#### Libraries

In [24]:
import os
import pickle
from pathlib import Path

from dotenv import load_dotenv
from llama_parse import LlamaParse
from nest_asyncio import apply as nest_asyncio_apply

_ = nest_asyncio_apply(), load_dotenv()
DATA = Path("data/whitepapers/")

#### LlamaParse Setup

In [6]:
parser = LlamaParse(
    api_key=os.getenv("LLAMA_PARSE_API_KEY"),
    result_type="markdown",
    verbose=False,
    language="en",
    num_workers=5
)

#### Parsing whitepapers pdfs for all years

In [19]:
full_documents = []
for i in range(5)[::-1]:
    print(f"Parsing year: 202{i}")
    file_path = [str(DATA / f"202{i}" / file) for file in os.listdir(DATA / f"202{i}")]
    documents = await parser.aload_data(file_path=file_path)
    full_documents.append(documents)
    print(f"Done parsing year: 202{i}")

#### Saving parsed pdfs

In [16]:
unnested_documents = [doc for year in full_documents for doc in year]
with open("data/parsed_docs.pkl", "wb") as f:
    pickle.dump(unnested_documents, f)

#### Inspect results

In [29]:
print(f"Number of total documents parsed: {len(unnested_documents)}")
for idx, year in enumerate(full_documents[::-1]):
    print(f"Number of documents parsed for 202{idx} : {len(year)}")

Number of total documents parsed: 284
Number of documents parsed for 2020 : 48
Number of documents parsed for 2021 : 125
Number of documents parsed for 2022 : 61
Number of documents parsed for 2023 : 43
Number of documents parsed for 2024 : 7


In [32]:
print(unnested_documents[0].text[:10000])

AWS Well-Architected Framework
Migration Lens

Copyright©   2024 Amazon Web Services, Inc. and/or its affiliates. All rights reserved.
---
# Migration Lens

# AWS Well-Architected Framework

Migration Lens: AWS Well-Architected Framework

Copyright © 2024 Amazon Web Services, Inc. and/or its affiliates. All rights reserved.

Amazon's trademarks and trade dress may not be used in connection with any product or service that is not Amazon's, in any manner that is likely to cause confusion among customers, or in any manner that disparages or discredits Amazon.
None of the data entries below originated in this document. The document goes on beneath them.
-- ==== Sys2Proof/Machine/Step.lean ====
section
/-! DEFINITION. One step of the machine: the next turn of the schedule. -/

namespace Sys2Proof.Machine

/-- One step: the agent listed first acts; with none listed, `State.idleTurn`. -/
def step (s : State) : Host.Outcome State Fault Refusal :=
  match s.turns with
  | [] => s.idleTurn
  | t :: rest => State.runTurn t { s with turns := rest }

/-- The state in which the command whose bits are w is in flight, with the operands as they stand, and its
completion is the very next step. The core "fetches no instructions. A command is the 32-bit value the
host writes to CMD" (R72), so this stands for that write (R214; assumption 1). -/
def State.withFetchWord (s : State) (nbits w : Nat) : State :=
  { s.issue (BitVec.ofNat 32 (w % 2 ^ nbits)) with turns := .complete :: s.turns }

end Sys2Proof.Machine
end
All other trademarks not owned by Amazon are the property of their respective owners, who may or may not be affiliated with, connected to, or sponsored by Amazon.
---
## Migration Lens - AWS Well-Architected Framework

|Abstract and introduction|i|
|---|---|
|Introduction|1|
|Definitions|3|
|Well-Architected terminology|3|
|Migration terminology|3|
|Design principles|6|
|Migration lifecycle|8|
|Assess|8|
|Mobilize|8|
|Migrate and mod

#### Cost

In [41]:
total_parsed_pages = 15_257
free_pages = 7_000
cost = 0.003 * (total_parsed_pages - free_pages)
print(f"Cost of parsing {total_parsed_pages:,} pages with LlamaParse: ${cost:.2f}")

Cost of parsing 15,257 pages with LlamaParse: $24.77